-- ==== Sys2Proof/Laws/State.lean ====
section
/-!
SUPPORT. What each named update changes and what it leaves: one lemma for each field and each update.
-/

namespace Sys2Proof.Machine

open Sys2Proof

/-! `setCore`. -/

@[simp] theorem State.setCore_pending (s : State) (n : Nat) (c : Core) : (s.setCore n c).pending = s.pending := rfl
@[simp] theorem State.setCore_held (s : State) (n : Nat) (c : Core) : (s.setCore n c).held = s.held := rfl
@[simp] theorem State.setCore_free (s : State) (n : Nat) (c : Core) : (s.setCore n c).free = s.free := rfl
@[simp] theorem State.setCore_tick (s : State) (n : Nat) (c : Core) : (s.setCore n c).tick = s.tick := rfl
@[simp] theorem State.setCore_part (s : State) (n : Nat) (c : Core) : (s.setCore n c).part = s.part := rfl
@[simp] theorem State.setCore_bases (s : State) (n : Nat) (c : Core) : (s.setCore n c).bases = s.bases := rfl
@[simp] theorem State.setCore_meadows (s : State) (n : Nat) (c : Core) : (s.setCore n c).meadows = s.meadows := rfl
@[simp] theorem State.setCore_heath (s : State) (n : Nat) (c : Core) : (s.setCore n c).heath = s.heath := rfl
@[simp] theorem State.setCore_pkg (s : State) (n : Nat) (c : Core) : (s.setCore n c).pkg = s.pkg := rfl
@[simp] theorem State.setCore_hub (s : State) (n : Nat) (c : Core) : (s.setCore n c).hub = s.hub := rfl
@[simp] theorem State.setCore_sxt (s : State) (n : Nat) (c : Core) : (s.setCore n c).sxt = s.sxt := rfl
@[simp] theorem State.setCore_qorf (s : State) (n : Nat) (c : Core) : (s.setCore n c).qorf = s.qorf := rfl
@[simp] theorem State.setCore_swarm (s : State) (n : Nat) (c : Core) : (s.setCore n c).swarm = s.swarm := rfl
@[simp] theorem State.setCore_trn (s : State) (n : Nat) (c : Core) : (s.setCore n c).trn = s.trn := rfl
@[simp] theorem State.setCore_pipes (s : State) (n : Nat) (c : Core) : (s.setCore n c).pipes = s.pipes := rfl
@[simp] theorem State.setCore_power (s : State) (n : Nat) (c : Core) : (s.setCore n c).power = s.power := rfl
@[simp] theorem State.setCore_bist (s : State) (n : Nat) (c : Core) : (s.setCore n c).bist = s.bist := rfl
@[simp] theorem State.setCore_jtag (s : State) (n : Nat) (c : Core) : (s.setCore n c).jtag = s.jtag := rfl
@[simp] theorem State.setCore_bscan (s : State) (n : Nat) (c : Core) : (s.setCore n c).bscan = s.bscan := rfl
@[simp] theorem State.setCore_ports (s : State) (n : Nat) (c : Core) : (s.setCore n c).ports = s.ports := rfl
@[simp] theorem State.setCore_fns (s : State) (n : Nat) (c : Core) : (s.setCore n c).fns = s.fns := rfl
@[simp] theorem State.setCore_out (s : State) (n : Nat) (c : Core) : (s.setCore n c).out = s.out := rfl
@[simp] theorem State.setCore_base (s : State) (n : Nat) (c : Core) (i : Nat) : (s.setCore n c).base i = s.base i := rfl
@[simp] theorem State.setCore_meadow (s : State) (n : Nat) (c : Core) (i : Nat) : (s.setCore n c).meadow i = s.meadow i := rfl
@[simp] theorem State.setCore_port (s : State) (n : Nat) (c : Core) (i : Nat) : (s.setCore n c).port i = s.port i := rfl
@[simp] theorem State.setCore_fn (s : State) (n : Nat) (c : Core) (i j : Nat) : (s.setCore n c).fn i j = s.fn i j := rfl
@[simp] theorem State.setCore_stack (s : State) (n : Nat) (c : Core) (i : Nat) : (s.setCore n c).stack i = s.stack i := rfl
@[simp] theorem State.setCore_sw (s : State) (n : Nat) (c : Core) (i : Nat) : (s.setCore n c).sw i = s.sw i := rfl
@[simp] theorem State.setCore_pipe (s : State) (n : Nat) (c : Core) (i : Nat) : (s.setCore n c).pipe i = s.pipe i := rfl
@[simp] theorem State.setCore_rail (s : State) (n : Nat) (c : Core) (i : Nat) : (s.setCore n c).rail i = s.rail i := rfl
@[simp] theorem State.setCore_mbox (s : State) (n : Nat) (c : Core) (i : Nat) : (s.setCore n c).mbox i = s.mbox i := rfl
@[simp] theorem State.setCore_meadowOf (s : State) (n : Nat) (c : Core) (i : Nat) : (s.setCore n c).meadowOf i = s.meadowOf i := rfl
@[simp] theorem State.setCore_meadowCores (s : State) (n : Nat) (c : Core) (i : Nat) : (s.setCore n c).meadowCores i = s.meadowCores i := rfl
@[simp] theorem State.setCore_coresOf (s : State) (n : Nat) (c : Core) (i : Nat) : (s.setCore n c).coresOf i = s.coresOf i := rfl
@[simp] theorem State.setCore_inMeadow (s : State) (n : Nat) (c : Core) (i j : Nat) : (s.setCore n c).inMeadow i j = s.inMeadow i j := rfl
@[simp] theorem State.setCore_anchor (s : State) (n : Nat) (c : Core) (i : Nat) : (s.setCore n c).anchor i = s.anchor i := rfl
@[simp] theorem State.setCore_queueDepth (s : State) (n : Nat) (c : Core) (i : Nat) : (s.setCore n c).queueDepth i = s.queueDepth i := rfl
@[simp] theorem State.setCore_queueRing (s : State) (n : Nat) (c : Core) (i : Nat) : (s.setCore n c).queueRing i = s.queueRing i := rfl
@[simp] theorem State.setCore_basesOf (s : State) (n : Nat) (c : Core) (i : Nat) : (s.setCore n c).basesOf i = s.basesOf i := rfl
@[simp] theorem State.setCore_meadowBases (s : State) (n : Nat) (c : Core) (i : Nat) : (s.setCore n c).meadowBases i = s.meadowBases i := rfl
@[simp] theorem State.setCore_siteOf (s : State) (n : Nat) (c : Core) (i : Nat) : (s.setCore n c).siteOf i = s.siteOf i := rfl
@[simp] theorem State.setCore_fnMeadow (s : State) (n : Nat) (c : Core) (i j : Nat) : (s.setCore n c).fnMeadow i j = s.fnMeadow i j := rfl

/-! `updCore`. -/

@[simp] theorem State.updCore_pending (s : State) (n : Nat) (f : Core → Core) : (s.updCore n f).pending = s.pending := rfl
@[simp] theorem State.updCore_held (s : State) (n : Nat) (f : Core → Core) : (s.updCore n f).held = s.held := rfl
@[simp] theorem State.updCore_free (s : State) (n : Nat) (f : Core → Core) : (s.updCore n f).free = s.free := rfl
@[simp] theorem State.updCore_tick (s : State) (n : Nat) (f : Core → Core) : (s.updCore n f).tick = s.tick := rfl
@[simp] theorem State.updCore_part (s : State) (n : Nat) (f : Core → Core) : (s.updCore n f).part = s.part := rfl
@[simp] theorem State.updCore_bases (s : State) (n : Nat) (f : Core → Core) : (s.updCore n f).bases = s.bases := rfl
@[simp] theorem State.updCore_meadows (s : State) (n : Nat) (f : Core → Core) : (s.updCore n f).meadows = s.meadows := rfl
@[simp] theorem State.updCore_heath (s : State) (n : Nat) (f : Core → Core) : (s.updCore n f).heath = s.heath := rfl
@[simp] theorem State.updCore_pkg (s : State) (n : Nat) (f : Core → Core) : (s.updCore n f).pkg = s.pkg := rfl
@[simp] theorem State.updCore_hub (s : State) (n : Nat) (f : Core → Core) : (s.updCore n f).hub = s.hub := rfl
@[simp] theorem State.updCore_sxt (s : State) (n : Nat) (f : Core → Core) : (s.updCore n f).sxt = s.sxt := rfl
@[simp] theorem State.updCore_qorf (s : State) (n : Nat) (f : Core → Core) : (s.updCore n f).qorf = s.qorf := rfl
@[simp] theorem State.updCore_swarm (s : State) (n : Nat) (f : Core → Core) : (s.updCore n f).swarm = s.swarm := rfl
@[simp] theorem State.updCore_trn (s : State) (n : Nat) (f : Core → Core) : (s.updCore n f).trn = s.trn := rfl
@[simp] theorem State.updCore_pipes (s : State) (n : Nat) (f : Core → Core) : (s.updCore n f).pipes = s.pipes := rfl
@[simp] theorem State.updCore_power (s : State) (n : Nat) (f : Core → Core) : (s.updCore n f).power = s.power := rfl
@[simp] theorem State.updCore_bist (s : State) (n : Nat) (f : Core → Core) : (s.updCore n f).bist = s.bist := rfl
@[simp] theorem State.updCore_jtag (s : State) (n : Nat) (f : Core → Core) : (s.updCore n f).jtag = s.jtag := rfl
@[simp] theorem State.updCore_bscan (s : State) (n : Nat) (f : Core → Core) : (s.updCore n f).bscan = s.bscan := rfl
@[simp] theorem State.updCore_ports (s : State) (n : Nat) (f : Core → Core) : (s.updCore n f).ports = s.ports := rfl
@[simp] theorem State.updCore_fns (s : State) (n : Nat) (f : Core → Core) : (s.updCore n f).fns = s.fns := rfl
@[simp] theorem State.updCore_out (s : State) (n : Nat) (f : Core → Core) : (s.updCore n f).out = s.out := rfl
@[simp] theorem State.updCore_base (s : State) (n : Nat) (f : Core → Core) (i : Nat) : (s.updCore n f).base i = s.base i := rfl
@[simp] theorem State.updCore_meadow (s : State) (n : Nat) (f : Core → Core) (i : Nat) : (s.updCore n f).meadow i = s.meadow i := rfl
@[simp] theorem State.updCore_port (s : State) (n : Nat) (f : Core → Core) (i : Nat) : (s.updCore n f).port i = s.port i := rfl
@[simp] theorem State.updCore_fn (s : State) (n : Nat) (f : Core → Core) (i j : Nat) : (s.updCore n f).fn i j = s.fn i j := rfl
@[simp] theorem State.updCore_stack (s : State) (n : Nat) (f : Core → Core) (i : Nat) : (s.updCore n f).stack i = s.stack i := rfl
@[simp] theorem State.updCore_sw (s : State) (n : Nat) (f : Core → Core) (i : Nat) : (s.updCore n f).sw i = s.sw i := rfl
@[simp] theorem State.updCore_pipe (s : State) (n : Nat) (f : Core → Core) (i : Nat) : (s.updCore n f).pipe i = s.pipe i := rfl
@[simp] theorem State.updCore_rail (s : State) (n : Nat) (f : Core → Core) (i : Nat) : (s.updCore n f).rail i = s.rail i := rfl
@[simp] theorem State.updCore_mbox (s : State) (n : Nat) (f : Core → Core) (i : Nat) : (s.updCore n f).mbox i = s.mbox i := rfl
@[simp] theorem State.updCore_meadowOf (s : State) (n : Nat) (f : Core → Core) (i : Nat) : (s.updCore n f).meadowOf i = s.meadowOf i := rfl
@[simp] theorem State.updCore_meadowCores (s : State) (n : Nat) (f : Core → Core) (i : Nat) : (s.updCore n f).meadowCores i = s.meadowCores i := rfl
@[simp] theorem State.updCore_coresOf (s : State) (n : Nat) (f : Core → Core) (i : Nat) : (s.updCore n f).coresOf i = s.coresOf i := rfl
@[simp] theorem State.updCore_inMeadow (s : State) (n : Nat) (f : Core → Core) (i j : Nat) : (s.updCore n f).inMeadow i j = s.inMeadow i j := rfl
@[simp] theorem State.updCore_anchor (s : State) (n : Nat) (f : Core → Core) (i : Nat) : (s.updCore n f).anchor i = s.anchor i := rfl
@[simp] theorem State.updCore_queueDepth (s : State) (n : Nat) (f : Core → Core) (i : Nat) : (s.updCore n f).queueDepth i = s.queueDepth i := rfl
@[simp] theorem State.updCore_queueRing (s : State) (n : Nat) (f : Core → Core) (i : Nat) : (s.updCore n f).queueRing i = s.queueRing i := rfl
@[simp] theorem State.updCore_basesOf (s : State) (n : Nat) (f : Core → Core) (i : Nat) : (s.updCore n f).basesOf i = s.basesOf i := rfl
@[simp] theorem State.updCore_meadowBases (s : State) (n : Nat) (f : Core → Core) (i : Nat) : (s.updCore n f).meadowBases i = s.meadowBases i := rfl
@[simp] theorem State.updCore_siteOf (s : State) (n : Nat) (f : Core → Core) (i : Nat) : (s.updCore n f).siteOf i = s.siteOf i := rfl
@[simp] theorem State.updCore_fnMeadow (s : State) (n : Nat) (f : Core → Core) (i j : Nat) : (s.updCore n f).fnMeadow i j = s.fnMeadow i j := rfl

- - - -

**Instructions to follow**: Above are records; repeat only the lines starting at the line with "c).meadowBases i = s.meadowBases i := rfl" and ending at the line with "f).trn = s.trn := rfl", exactly as they appear, both included.

**Expected answer**:
@[simp] theorem State.setCore_meadowBases (s : State) (n : Nat) (c : Core) (i : Nat) : (s.setCore n c).meadowBases i = s.meadowBases i := rfl
@[simp] theorem State.setCore_siteOf (s : State) (n : Nat) (c : Core) (i : Nat) : (s.setCore n c).siteOf i = s.siteOf i := rfl
@[simp] theorem State.setCore_fnMeadow (s : State) (n : Nat) (c : Core) (i j : Nat) : (s.setCore n c).fnMeadow i j = s.fnMeadow i j := rfl

/-! `updCore`. -/

@[simp] theorem State.updCore_pending (s : State) (n : Nat) (f : Core → Core) : (s.updCore n f).pending = s.pending := rfl
@[simp] theorem State.updCore_held (s : State) (n : Nat) (f : Core → Core) : (s.updCore n f).held = s.held := rfl
@[simp] theorem State.updCore_free (s : State) (n : Nat) (f : Core → Core) : (s.updCore n f).free = s.free := rfl
@[simp] theorem State.updCore_tick (s : State) (n : Nat) (f : Core → Core) : (s.updCore n f).tick = s.tick := rfl
@[simp] theorem State.updCore_part (s : State) (n : Nat) (f : Core → Core) : (s.updCore n f).part = s.part := rfl
@[simp] theorem State.updCore_bases (s : State) (n : Nat) (f : Core → Core) : (s.updCore n f).bases = s.bases := rfl
@[simp] theorem State.updCore_meadows (s : State) (n : Nat) (f : Core → Core) : (s.updCore n f).meadows = s.meadows := rfl
@[simp] theorem State.updCore_heath (s : State) (n : Nat) (f : Core → Core) : (s.updCore n f).heath = s.heath := rfl
@[simp] theorem State.updCore_pkg (s : State) (n : Nat) (f : Core → Core) : (s.updCore n f).pkg = s.pkg := rfl
@[simp] theorem State.updCore_hub (s : State) (n : Nat) (f : Core → Core) : (s.updCore n f).hub = s.hub := rfl
@[simp] theorem State.updCore_sxt (s : State) (n : Nat) (f : Core → Core) : (s.updCore n f).sxt = s.sxt := rfl
@[simp] theorem State.updCore_qorf (s : State) (n : Nat) (f : Core → Core) : (s.updCore n f).qorf = s.qorf := rfl
@[simp] theorem State.updCore_swarm (s : State) (n : Nat) (f : Core → Core) : (s.updCore n f).swarm = s.swarm := rfl
@[simp] theorem State.updCore_trn (s : State) (n : Nat) (f : Core → Core) : (s.updCore n f).trn = s.trn := rfl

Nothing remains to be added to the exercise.